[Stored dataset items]
-- ==== Sys2Proof/Laws/State.lean ====
section
/-! SUPPORT. One lemma per field per update: what each plain update of the state leaves in every field, so that no later
proof unfolds a record update. -/

namespace Sys2Proof.Machine

variable (s : State)

/-! `State.setV` -/

@[simp] theorem State.setV_v (x : Reg) (b : Byte) : (s.setV x b).v = s.v.set x.toNat b x.isLt := rfl
@[simp] theorem State.setV_i (x : Reg) (b : Byte) : (s.setV x b).i = s.i := rfl
@[simp] theorem State.setV_pc (x : Reg) (b : Byte) : (s.setV x b).pc = s.pc := rfl
@[simp] theorem State.setV_sp (x : Reg) (b : Byte) : (s.setV x b).sp = s.sp := rfl
@[simp] theorem State.setV_stack (x : Reg) (b : Byte) : (s.setV x b).stack = s.stack := rfl
@[simp] theorem State.setV_dt (x : Reg) (b : Byte) : (s.setV x b).dt = s.dt := rfl
@[simp] theorem State.setV_st (x : Reg) (b : Byte) : (s.setV x b).st = s.st := rfl
@[simp] theorem State.setV_disp (x : Reg) (b : Byte) : (s.setV x b).disp = s.disp := rfl
@[simp] theorem State.setV_keys (x : Reg) (b : Byte) : (s.setV x b).keys = s.keys := rfl
@[simp] theorem State.setV_run (x : Reg) (b : Byte) : (s.setV x b).run = s.run := rfl
@[simp] theorem State.setV_faultCause (x : Reg) (b : Byte) : (s.setV x b).faultCause = s.faultCause := rfl
@[simp] theorem State.setV_faultPc (x : Reg) (b : Byte) : (s.setV x b).faultPc = s.faultPc := rfl
@[simp] theorem State.setV_faultOpcode (x : Reg) (b : Byte) : (s.setV x b).faultOpcode = s.faultOpcode := rfl
@[simp] theorem State.setV_mem (x : Reg) (b : Byte) : (s.setV x b).mem = s.mem := rfl
@[simp] theorem State.setV_draws (x : Reg) (b : Byte) : (s.setV x b).draws = s.draws := rfl

/-! `State.setVFlag` -/

@[simp] theorem State.setVFlag_i (x : Reg) (b : Byte) (f : Bool) : (s.setVFlag x b f).i = s.i := rfl
@[simp] theorem State.setVFlag_pc (x : Reg) (b : Byte) (f : Bool) : (s.setVFlag x b f).pc = s.pc := rfl
@[simp] theorem State.setVFlag_sp (x : Reg) (b : Byte) (f : Bool) : (s.setVFlag x b f).sp = s.sp := rfl
@[simp] theorem State.setVFlag_stack (x : Reg) (b : Byte) (f : Bool) : (s.setVFlag x b f).stack = s.stack := rfl
@[simp] theorem State.setVFlag_dt (x : Reg) (b : Byte) (f : Bool) : (s.setVFlag x b f).dt = s.dt := rfl
@[simp] theorem State.setVFlag_st (x : Reg) (b : Byte) (f : Bool) : (s.setVFlag x b f).st = s.st := rfl
@[simp] theorem State.setVFlag_disp (x : Reg) (b : Byte) (f : Bool) : (s.setVFlag x b f).disp = s.disp := rfl
@[simp] theorem State.setVFlag_keys (x : Reg) (b : Byte) (f : Bool) : (s.setVFlag x b f).keys = s.keys := rfl
@[simp] theorem State.setVFlag_run (x : Reg) (b : Byte) (f : Bool) : (s.setVFlag x b f).run = s.run := rfl
@[simp] theorem State.setVFlag_faultCause (x : Reg) (b : Byte) (f : Bool) : (s.setVFlag x b f).faultCause = s.faultCause := rfl
@[simp] theorem State.setVFlag_faultPc (x : Reg) (b : Byte) (f : Bool) : (s.setVFlag x b f).faultPc = s.faultPc := rfl
@[simp] theorem State.setVFlag_faultOpcode (x : Reg) (b : Byte) (f : Bool) : (s.setVFlag x b f).faultOpcode = s.faultOpcode := rfl
@[simp] theorem State.setVFlag_mem (x : Reg) (b : Byte) (f : Bool) : (s.setVFlag x b f).mem = s.mem := rfl
@[simp] theorem State.setVFlag_draws (x : Reg) (b : Byte) (f : Bool) : (s.setVFlag x b f).draws = s.draws := rfl

/-! `State.setI` -/

@[simp] theorem State.setI_v (w : Word) : (s.setI w).v = s.v := rfl
@[simp] theorem State.setI_i (w : Word) : (s.setI w).i = w := rfl
@[simp] theorem State.setI_pc (w : Word) : (s.setI w).pc = s.pc := rfl
@[simp] theorem State.setI_sp (w : Word) : (s.setI w).sp = s.sp := rfl
@[simp] theorem State.setI_stack (w : Word) : (s.setI w).stack = s.stack := rfl
@[simp] theorem State.setI_dt (w : Word) : (s.setI w).dt = s.dt := rfl
@[simp] theorem State.setI_st (w : Word) : (s.setI w).st = s.st := rfl
@[simp] theorem State.setI_disp (w : Word) : (s.setI w).disp = s.disp := rfl
@[simp] theorem State.setI_keys (w : Word) : (s.setI w).keys = s.keys := rfl
@[simp] theorem State.setI_run (w : Word) : (s.setI w).run = s.run := rfl
@[simp] theorem State.setI_faultCause (w : Word) : (s.setI w).faultCause = s.faultCause := rfl
@[simp] theorem State.setI_faultPc (w : Word) : (s.setI w).faultPc = s.faultPc := rfl
@[simp] theorem State.setI_faultOpcode (w : Word) : (s.setI w).faultOpcode = s.faultOpcode := rfl
@[simp] theorem State.setI_mem (w : Word) : (s.setI w).mem = s.mem := rfl
@[simp] theorem State.setI_draws (w : Word) : (s.setI w).draws = s.draws := rfl

/-! `State.jump` -/

@[simp] theorem State.jump_v (w : Word) : (s.jump w).v = s.v := rfl
@[simp] theorem State.jump_i (w : Word) : (s.jump w).i = s.i := rfl
@[simp] theorem State.jump_pc (w : Word) : (s.jump w).pc = w := rfl
@[simp] theorem State.jump_sp (w : Word) : (s.jump w).sp = s.sp := rfl
@[simp] theorem State.jump_stack (w : Word) : (s.jump w).stack = s.stack := rfl
@[simp] theorem State.jump_dt (w : Word) : (s.jump w).dt = s.dt := rfl
@[simp] theorem State.jump_st (w : Word) : (s.jump w).st = s.st := rfl
@[simp] theorem State.jump_disp (w : Word) : (s.jump w).disp = s.disp := rfl
@[simp] theorem State.jump_keys (w : Word) : (s.jump w).keys = s.keys := rfl
@[simp] theorem State.jump_run (w : Word) : (s.jump w).run = s.run := rfl
@[simp] theorem State.jump_faultCause (w : Word) : (s.jump w).faultCause = s.faultCause := rfl
@[simp] theorem State.jump_faultPc (w : Word) : (s.jump w).faultPc = s.faultPc := rfl
@[simp] theorem State.jump_faultOpcode (w : Word) : (s.jump w).faultOpcode = s.faultOpcode := rfl
@[simp] theorem State.jump_mem (w : Word) : (s.jump w).mem = s.mem := rfl
@[simp] theorem State.jump_draws (w : Word) : (s.jump w).draws = s.draws := rfl

/-! `State.advance` -/

@[simp] theorem State.advance_v : (s.advance).v = s.v := rfl
@[simp] theorem State.advance_i : (s.advance).i = s.i := rfl
@[simp] theorem State.advance_pc : (s.advance).pc = s.pc + 2 := rfl
@[simp] theorem State.advance_sp : (s.advance).sp = s.sp := rfl
@[simp] theorem State.advance_stack : (s.advance).stack = s.stack := rfl
@[simp] theorem State.advance_dt : (s.advance).dt = s.dt := rfl
@[simp] theorem State.advance_st : (s.advance).st = s.st := rfl
@[simp] theorem State.advance_disp : (s.advance).disp = s.disp := rfl
@[simp] theorem State.advance_keys : (s.advance).keys = s.keys := rfl
@[simp] theorem State.advance_run : (s.advance).run = s.run := rfl
@[simp] theorem State.advance_faultCause : (s.advance).faultCause = s.faultCause := rfl
@[simp] theorem State.advance_faultPc : (s.advance).faultPc = s.faultPc := rfl
@[simp] theorem State.advance_faultOpcode : (s.advance).faultOpcode = s.faultOpcode := rfl
@[simp] theorem State.advance_mem : (s.advance).mem = s.mem := rfl
@[simp] theorem State.advance_draws : (s.advance).draws = s.draws := rfl

/-! `State.latchFault` -/

@[simp] theorem State.latchFault_v (c : FaultCause) (a op : Word) : (s.latchFault c a op).v = s.v := rfl
@[simp] theorem State.latchFault_i (c : FaultCause) (a op : Word) : (s.latchFault c a op).i = s.i := rfl
@[simp] theorem State.latchFault_pc (c : FaultCause) (a op : Word) : (s.latchFault c a op).pc = s.pc := rfl
@[simp] theorem State.latchFault_sp (c : FaultCause) (a op : Word) : (s.latchFault c a op).sp = s.sp := rfl
@[simp] theorem State.latchFault_stack (c : FaultCause) (a op : Word) : (s.latchFault c a op).stack = s.stack := rfl
@[simp] theorem State.latchFault_dt (c : FaultCause) (a op : Word) : (s.latchFault c a op).dt = s.dt := rfl
@[simp] theorem State.latchFault_st (c : FaultCause) (a op : Word) : (s.latchFault c a op).st = s.st := rfl
@[simp] theorem State.latchFault_disp (c : FaultCause) (a op : Word) : (s.latchFault c a op).disp = s.disp := rfl
@[simp] theorem State.latchFault_keys (c : FaultCause) (a op : Word) : (s.latchFault c a op).keys = s.keys := rfl
@[simp] theorem State.latchFault_run (c : FaultCause) (a op : Word) : (s.latchFault c a op).run = .faulted := rfl
@[simp] theorem State.latchFault_faultCause (c : FaultCause) (a op : Word) : (s.latchFault c a op).faultCause = c := rfl
@[simp] theorem State.latchFault_faultPc (c : FaultCause) (a op : Word) : (s.latchFault c a op).faultPc = a := rfl
@[simp] theorem State.latchFault_faultOpcode (c : FaultCause) (a op : Word) : (s.latchFault c a op).faultOpcode = op := rfl
@[simp] theorem State.latchFault_mem (c : FaultCause) (a op : Word) : (s.latchFault c a op).mem = s.mem := rfl
@[simp] theorem State.latchFault_draws (c : FaultCause) (a op : Word) : (s.latchFault c a op).draws = s.draws := rfl

/-! `State.raise` -/

@[simp] theorem State.raise_v (c : FaultCause) (op : Word) : (s.raise c op).v = s.v := rfl
@[simp] theorem State.raise_i (c : FaultCause) (op : Word) : (s.raise c op).i = s.i := rfl
@[simp] theorem State.raise_pc (c : FaultCause) (op : Word) : (s.raise c op).pc = if s.keeps .pc then s.pc - 2 else s.pc := rfl
@[simp] theorem State.raise_sp (c : FaultCause) (op : Word) : (s.raise c op).sp = s.sp := rfl
@[simp] theorem State.raise_stack (c : FaultCause) (op : Word) : (s.raise c op).stack = s.stack := rfl
@[simp] theorem State.raise_dt (c : FaultCause) (op : Word) : (s.raise c op).dt = s.dt := rfl
@[simp] theorem State.raise_st (c : FaultCause) (op : Word) : (s.raise c op).st = s.st := rfl
@[simp] theorem State.raise_disp (c : FaultCause) (op : Word) : (s.raise c op).disp = s.disp := rfl
@[simp] theorem State.raise_keys (c : FaultCause) (op : Word) : (s.raise c op).keys = s.keys := rfl
@[simp] theorem State.raise_run (c : FaultCause) (op : Word) : (s.raise c op).run = .faulted := rfl
@[simp] theorem State.raise_faultCause (c : FaultCause) (op : Word) : (s.raise c op).faultCause = c := rfl
@[simp] theorem State.raise_faultPc (c : FaultCause) (op : Word) : (s.raise c op).faultPc = s.pc - 2 := rfl
@[simp] theorem State.raise_faultOpcode (c : FaultCause) (op : Word) : (s.raise c op).faultOpcode = op := rfl
@[simp] theorem State.raise_mem (c : FaultCause) (op : Word) : (s.raise c op).mem = s.mem := rfl
@[simp] theorem State.raise_draws (c : FaultCause) (op : Word) : (s.raise c op).draws = s.draws + 1 := rfl

/-! `State.skipIf` -/

@[simp] theorem State.skipIf_v (c : Bool) : (s.skipIf c).v = s.v := by cases c <;> rfl
@[simp] theorem State.skipIf_i (c : Bool) : (s.skipIf c).i = s.i := by cases c <;> rfl
@[simp] theorem State.skipIf_pc (c : Bool) : (s.skipIf c).pc = if c then s.pc + 2 else s.pc := by
  cases c <;> rfl
@[simp] theorem State.skipIf_sp (c : Bool) : (s.skipIf c).sp = s.sp := by cases c <;> rfl
@[simp] theorem State.skipIf_stack (c : Bool) : (s.skipIf c).stack = s.stack := by cases c <;> rfl
@[simp] theorem State.skipIf_dt (c : Bool) : (s.skipIf c).dt = s.dt := by cases c <;> rfl
@[simp] theorem State.skipIf_st (c : Bool) : (s.skipIf c).st = s.st := by cases c <;> rfl
@[simp] theorem State.skipIf_disp (c : Bool) : (s.skipIf c).disp = s.disp := by cases c <;> rfl
@[simp] theorem State.skipIf_keys (c : Bool) : (s.skipIf c).keys = s.keys := by cases c <;> rfl
@[simp] theorem State.skipIf_run (c : Bool) : (s.skipIf c).run = s.run := by cases c <;> rfl
@[simp] theorem State.skipIf_faultCause (c : Bool) : (s.skipIf c).faultCause = s.faultCause := by cases c <;> rfl
@[simp] theorem State.skipIf_faultPc (c : Bool) : (s.skipIf c).faultPc = s.faultPc := by cases c <;> rfl
@[simp] theorem State.skipIf_faultOpcode (c : Bool) : (s.skipIf c).faultOpcode = s.faultOpcode := by cases c <;> rfl
@[simp] theorem State.skipIf_mem (c : Bool) : (s.skipIf c).mem = s.mem := by cases c <;> rfl
@[simp] theorem State.skipIf_draws (c : Bool) : (s.skipIf c).draws = s.draws := by cases c <;> rfl

end Sys2Proof.Machine
end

Exercise brief:
The stretch of entries above that starts with the line containing "(s.jump w).faultOpcode = s.faultOpcode := rfl" and goes on through the line containing "a op).stack = s.stack := rfl" is to be transcribed exactly, and no other line is to be transcribed.

Task response:
@[simp] theorem State.jump_faultOpcode (w : Word) : (s.jump w).faultOpcode = s.faultOpcode := rfl
@[simp] theorem State.jump_mem (w : Word) : (s.jump w).mem = s.mem := rfl
@[simp] theorem State.jump_draws (w : Word) : (s.jump w).draws = s.draws := rfl

/-! `State.advance` -/

@[simp] theorem State.advance_v : (s.advance).v = s.v := rfl
@[simp] theorem State.advance_i : (s.advance).i = s.i := rfl
@[simp] theorem State.advance_pc : (s.advance).pc = s.pc + 2 := rfl
@[simp] theorem State.advance_sp : (s.advance).sp = s.sp := rfl
@[simp] theorem State.advance_stack : (s.advance).stack = s.stack := rfl
@[simp] theorem State.advance_dt : (s.advance).dt = s.dt := rfl
@[simp] theorem State.advance_st : (s.advance).st = s.st := rfl
@[simp] theorem State.advance_disp : (s.advance).disp = s.disp := rfl
@[simp] theorem State.advance_keys : (s.advance).keys = s.keys := rfl
@[simp] theorem State.advance_run : (s.advance).run = s.run := rfl
@[simp] theorem State.advance_faultCause : (s.advance).faultCause = s.faultCause := rfl
@[simp] theorem State.advance_faultPc : (s.advance).faultPc = s.faultPc := rfl
@[simp] theorem State.advance_faultOpcode : (s.advance).faultOpcode = s.faultOpcode := rfl
@[simp] theorem State.advance_mem : (s.advance).mem = s.mem := rfl
@[simp] theorem State.advance_draws : (s.advance).draws = s.draws := rfl

/-! `State.latchFault` -/

@[simp] theorem State.latchFault_v (c : FaultCause) (a op : Word) : (s.latchFault c a op).v = s.v := rfl
@[simp] theorem State.latchFault_i (c : FaultCause) (a op : Word) : (s.latchFault c a op).i = s.i := rfl
@[simp] theorem State.latchFault_pc (c : FaultCause) (a op : Word) : (s.latchFault c a op).pc = s.pc := rfl
@[simp] theorem State.latchFault_sp (c : FaultCause) (a op : Word) : (s.latchFault c a op).sp = s.sp := rfl
@[simp] theorem State.latchFault_stack (c : FaultCause) (a op : Word) : (s.latchFault c a op).stack = s.stack := rfl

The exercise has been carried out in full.